Practice mindfulness. While defined in a variety of ways, mindfulness simply means paying attention. Notice how you are feeling and why and then make a choice to stick with that path and or take a breath and intentionally shift. Action: Set a time each day when you will review your day with intention to notice and expand your mindfulness. Even a short review will make a difference.

Relationships matter. Take time for friends and choose friends who support the values you wish to live with. Action: Notice who your friends are. Ask yourself if you are giving the time it takes to cultivate valuable relationships. If not make a change. Keep your expectations of time with friends manageable. Carpe diem! Seize the day: Action: Today is the only version of this day you’ll ever have. Take advantage of it!

Know your values.

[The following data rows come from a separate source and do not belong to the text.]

/-! ## The value maps and the host's side -/

/-- R31, R45, R46, R48: the six kinds of enumeration register, HR.CMD, HR.VER, ER.AFI, PKT.CMD, PKT.VER and
PKT.ENT[i].AFI. Outside BUSY a host write stores the enumerant of the written bits if they are named with UNK = 0, else
`Unknown`, and changes nothing else but PKT.VALID for a PKT register (R49); the host then reads the written bits, or
`1 << w`. The two maps between enumerants and words that the registers use agree, for every word and enumerant. -/
def Obligations.EnumRegistersAreWarl : Prop :=
  (∀ (s : State) (v : Word), s.runState ≠ .busy →
    WritesThenReads 0x010 v s { s with hrCmd := cmdStored v } (cmdReadBack v) ∧
    WritesThenReads 0x011 v s { s with hrVer := verStored v } (verReadBack v) ∧
    WritesThenReads 0x018 v s { s with er := { s.er with afi := afiStored v } } (afiReadBack v) ∧
    WritesThenReads 0x022 v s { s with pktCmd := cmdStored v, pktValid := false } (cmdReadBack v) ∧
    WritesThenReads 0x023 v s { s with pktVer := verStored v, pktValid := false } (verReadBack v) ∧
    ∀ i : Fin 25, WritesThenReads (0x100 + 8 * i.val) v s (putSlot s i { s.pktEnt[i] with afi := afiStored v })
      (afiReadBack v)) ∧
  (∀ v : Word, afiHeld (afiWarl v) = afiReadBack v) ∧
  (∀ v : Word, cmdHeld (cmdWarl v) = cmdReadBack v) ∧
  (∀ v : Word, verHeld (verWarl v) = verReadBack v) ∧
  (∀ a, afiWarl (afiHeld a) = a) ∧ (∀ k, cmdWarl (cmdHeld k) = k) ∧ (∀ v, verWarl (verHeld v) = v)

/-- R49: outside BUSY a host write to any content register of PKT clears PKT.VALID in the same step, whatever the
value. What it stores is R48's: the register written takes the bits of its width, an enumeration register the
enumerant of R31, and no other register changes. -/
def Obligations.PktWriteClearsValid : Prop :=
  (∀ (s : State) (n : Nat) (r : Reg) (v : Word), regAt n = some r → regPktContent r = true → s.runState ≠ .busy →
    ∃ t, busWriteReg n v s = .next t ∧ t.pktValid = false
      ∧ t = { s with
        pktCmd := t.pktCmd, pktVer := t.pktVer, pktN := t.pktN, pktEnt := t.pktEnt, pktValid := false }) ∧
  (∀ (s : State) (v : Word), s.runState ≠ .busy →
    busWriteReg 0x022 v s = .next { s with pktCmd := cmdStored v, pktValid := false } ∧
    busWriteReg 0x023 v s = .next { s with pktVer := verStored v, pktValid := false } ∧
    busWriteReg 0x024 v s = .next { s with pktN := v.extractLsb' 0 8, pktValid := false } ∧
    ∀ i : Fin 25,
      busWriteReg (0x100 + 8 * i.val) v s = .next (putSlot s i { s.pktEnt[i] with afi := afiStored v }) ∧
      busWriteReg (0x101 + 8 * i.val) v s = .next (putSlot s i { s.pktEnt[i] with tag := v.extractLsb' 0 16 }) ∧
      busWriteReg (0x102 + 8 * i.val) v s = .next (putSlot s i { s.pktEnt[i] with addr := v }) ∧
      busWriteReg (0x103 + 8 * i.val) v s = .next (putSlot s i { s.pktEnt[i] with mask := v }) ∧
      busWriteReg (0x104 + 8 * i.val) v s = .next (putSlot s i { s.pktEnt[i] with nh := v }) ∧
      busWriteReg (0x105 + 8 * i.val) v s = .next (putSlot s i { s.pktEnt[i] with metric := v }))

/-- R51, R294, R41: host writes to read-only registers, to unmapped register numbers and to OUT are ignored. -/
def Obligations.IgnoredWrites : Prop :=
  (∀ (s : State) (n : Nat) (v : Word), (∀ r, regAt n = some r → regReadOnly r = true) →
    busWriteReg n v s = .next s) ∧
  (∀ (s : State) (k : Nat) (b : Byte), busAct (.writeOut k b) s = .next s)

/-- R51: the register map: the number of each register, its width, and that a mapped number names one register, below
0x1C8. -/
def Obligations.RegisterMapIsInjective : Prop :=
  (∀ r : Reg, regAt (regNumber r) = some r ∧ regNumber r < 0x1C8) ∧
  (∀ (n : Nat) (r : Reg), regAt n = some r → n = regNumber r) ∧
  [Reg.op, .ctrl, .status, .errCode, .errCause, .errByte, .errValue, .errOffset, .inLen, .outLen, .cur, .cnt, .fvVal,
      .fvUnk].map regNumber
    = [0x000, 0x001, 0x002, 0x003, 0x004, 0x005, 0x006, 0x007, 0x008, 0x009, 0x00A, 0x00B, 0x00C, 0x00D] ∧
  [Reg.hrCmd, .hrVer, .er .afi, .er .tag, .er .addr, .er .mask, .er .nh, .er .metric, .pktValid, .pktKind, .pktCmd,
      .pktVer, .pktN].map regNumber
    = [0x010, 0x011, 0x018, 0x019, 0x01A, 0x01B, 0x01C, 0x01D, 0x020, 0x021, 0x022, 0x023, 0x024] ∧
  (∀ i : Fin 25, [EntField.afi, .tag, .addr, .mask, .nh, .metric].map (fun f => regNumber (.ent i f))
    = [0, 1, 2, 3, 4, 5].map (fun f => 0x100 + 8 * i.val + f)) ∧
  (∀ p : Config.Params,
    [Reg.op, .ctrl, .status, .errCode, .errCause, .errByte, .errValue, .errOffset, .inLen, .outLen, .cur, .cnt, .fvVal,
        .fvUnk].map (regWidth p)
      = [8, 1, 3, 8, 8, 8, 16, p.wLen, p.wLen, 10, p.wLen, 16, 32, 1] ∧
    [Reg.hrCmd, .hrVer, .pktValid, .pktKind, .pktCmd, .pktVer, .pktN].map (regWidth p) = [9, 9, 1, 1, 9, 9, 8] ∧
    [EntField.afi, .tag, .addr, .mask, .nh, .metric].map (fun f => regWidth p (.er f)) = [17, 16, 32, 32, 32, 32] ∧
    ∀ i f, regWidth p (.ent i f) = regWidth p (.er f))

/-- R32, R40, R42 to R46, R48, R294: outside BUSY a host write to a plain register stores the bits of its width and
changes nothing else, but for PKT.VALID, which a write to PKT content clears (R49); the host then reads them back.
IN_LEN takes the values up to IN_CAP. The cut of CUR and IN_LEN to W_LEN bits before the store is the model's reading
(n7). -/
def Obligations.WriteThenRead : Prop :=
  (∀ (s : State) (v : Word), s.par.wf = true → s.runState ≠ .busy →
    WritesThenReads 0x000 v s { s with op := v.extractLsb' 0 8 } ((v.extractLsb' 0 8).setWidth 32) ∧
    (v.toNat % 2 ^ s.par.wLen ≤ s.par.inCap →
      WritesThenReads 0x008 v s { s with inLen := v.toNat % 2 ^ s.par.wLen } (BitVec.ofNat 32 (v.toNat % 2 ^ s.par.wLen))) ∧
    WritesThenReads 0x00A v s { s with cur := v.toNat % 2 ^ s.par.wLen } (BitVec.ofNat 32 (v.toNat % 2 ^ s.par.wLen)) ∧
    WritesThenReads 0x00B v s { s with cnt := v.extractLsb' 0 16 } ((v.extractLsb' 0 16).setWidth 32) ∧
    WritesThenReads 0x00C v s { s with fvVal := v } v ∧
    WritesThenReads 0x00D v s { s with fvUnk := v.getLsbD 0 } (if v.getLsbD 0 then 1 else 0) ∧
    WritesThenReads 0x019 v s { s with er := { s.er with tag := v.extractLsb' 0 16 } } ((v.extractLsb' 0 16).setWidth 32) ∧
    WritesThenReads 0x01A v s { s with er := { s.er with addr := v } } v ∧
    WritesThenReads 0x01B v s { s with er := { s.er with mask := v } } v ∧
    WritesThenReads 0x01C v s { s with er := { s.er with nh := v } } v ∧
    WritesThenReads 0x01D v s { s with er := { s.er with metric := v } } v ∧
    WritesThenReads 0x024 v s { s with pktN := v.extractLsb' 0 8, pktValid := false } ((v.extractLsb' 0 8).setWidth 32) ∧
    ∀ i : Fin 25,
      WritesThenReads (0x101 + 8 * i.val) v s (putSlot s i { s.pktEnt[i] with tag := v.extractLsb' 0 16 })
        ((v.extractLsb' 0 16).setWidth 32) ∧
      WritesThenReads (0x102 + 8 * i.val) v s (putSlot s i { s.pktEnt[i] with addr := v }) v ∧
      WritesThenReads (0x103 + 8 * i.val) v s (putSlot s i { s.pktEnt[i] with mask := v }) v ∧
      WritesThenReads (0x104 + 8 * i.val) v s (putSlot s i { s.pktEnt[i] with nh := v }) v ∧
      WritesThenReads (0x105 + 8 * i.val) v s (putSlot s i { s.pktEnt[i] with metric := v }) v) ∧
  (∀ (s : State) (r : Reg) (v : Word), s.par.wf = true → s.runState ≠ .busy →
    r ∈ [Reg.op, .cur, .cnt, .fvVal, .fvUnk, .pktN] ∨ (∃ f, f ≠ .afi ∧ r = .er f)
      ∨ (∃ i f, f ≠ .afi ∧ r = .ent i f) →
    ∃ t, busWriteReg (regNumber r) v s = .next t
      ∧ (busReadReg (regNumber r) t).seen = BitVec.ofNat 32 (v.toNat % 2 ^ regWidth s.par r) :: s.seen)
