-- ==== Sys2Proof/Laws/PerInstr.lean ====
section
/-! SUPPORT. Statements made once per operation. Family OpCode (30_encoding R100): an operation's OP word is its group
and function, and it decodes to the operation. -/

namespace Sys2Proof.Laws.OpCode

/-- R100: the operation is well formed, and the OP word of its group and function decodes to it. -/
def Statement (i : Instr) : Prop := i.wf = true ∧ decodeOp (opGroup i ++ opFunction i) = some i

theorem readByte : Statement .readByte := ⟨rfl, rfl⟩
theorem skipZero : Statement .skipZero := ⟨rfl, rfl⟩
theorem decAfi : Statement .decAfi := ⟨rfl, rfl⟩
theorem encAfi : Statement .encAfi := ⟨rfl, rfl⟩
theorem decCmd : Statement .decCmd := ⟨rfl, rfl⟩
theorem encCmd : Statement .encCmd := ⟨rfl, rfl⟩
theorem decVer : Statement .decVer := ⟨rfl, rfl⟩
theorem encVer : Statement .encVer := ⟨rfl, rfl⟩
theorem decTag : Statement .decTag := ⟨rfl, rfl⟩
theorem encTag : Statement .encTag := ⟨rfl, rfl⟩
theorem decMetric : Statement .decMetric := ⟨rfl, rfl⟩
theorem encMetric : Statement .encMetric := ⟨rfl, rfl⟩
theorem decIpv4 : Statement .decIpv4 := ⟨rfl, rfl⟩
theorem encIpv4 : Statement .encIpv4 := ⟨rfl, rfl⟩
theorem decHdr : Statement .decHdr := ⟨rfl, rfl⟩
theorem encHdr : Statement .encHdr := ⟨rfl, rfl⟩
theorem decEnt1 : Statement .decEnt1 := ⟨rfl, rfl⟩
theorem encEnt1 : Statement .encEnt1 := ⟨rfl, rfl⟩
theorem decEnt2 : Statement .decEnt2 := ⟨rfl, rfl⟩
theorem encEnt2 : Statement .encEnt2 := ⟨rfl, rfl⟩
theorem makeV1 : Statement .makeV1 := ⟨rfl, rfl⟩
theorem makeV2 : Statement .makeV2 := ⟨rfl, rfl⟩
theorem parse : Statement .parse := ⟨rfl, rfl⟩
theorem parseV1 : Statement .parseV1 := ⟨rfl, rfl⟩
theorem parseV2 : Statement .parseV2 := ⟨rfl, rfl⟩
theorem serV1 : Statement .serV1 := ⟨rfl, rfl⟩
theorem serV2 : Statement .serV2 := ⟨rfl, rfl⟩
theorem serialize : Statement .serialize := ⟨rfl, rfl⟩

end Sys2Proof.Laws.OpCode
end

It’s easy to get caught up in the multitude of options that expand daily from numbers of cereals to forms of entertainment to interesting books. We all have twenty-four hours in a day. Take advantage of your day by knowing what is truly important so you don’t get distracted with the job of making too many unimportant choices. Action: Make a list of your top values – somewhere between five and ten items at the most. Then practice connecting your values with your choices.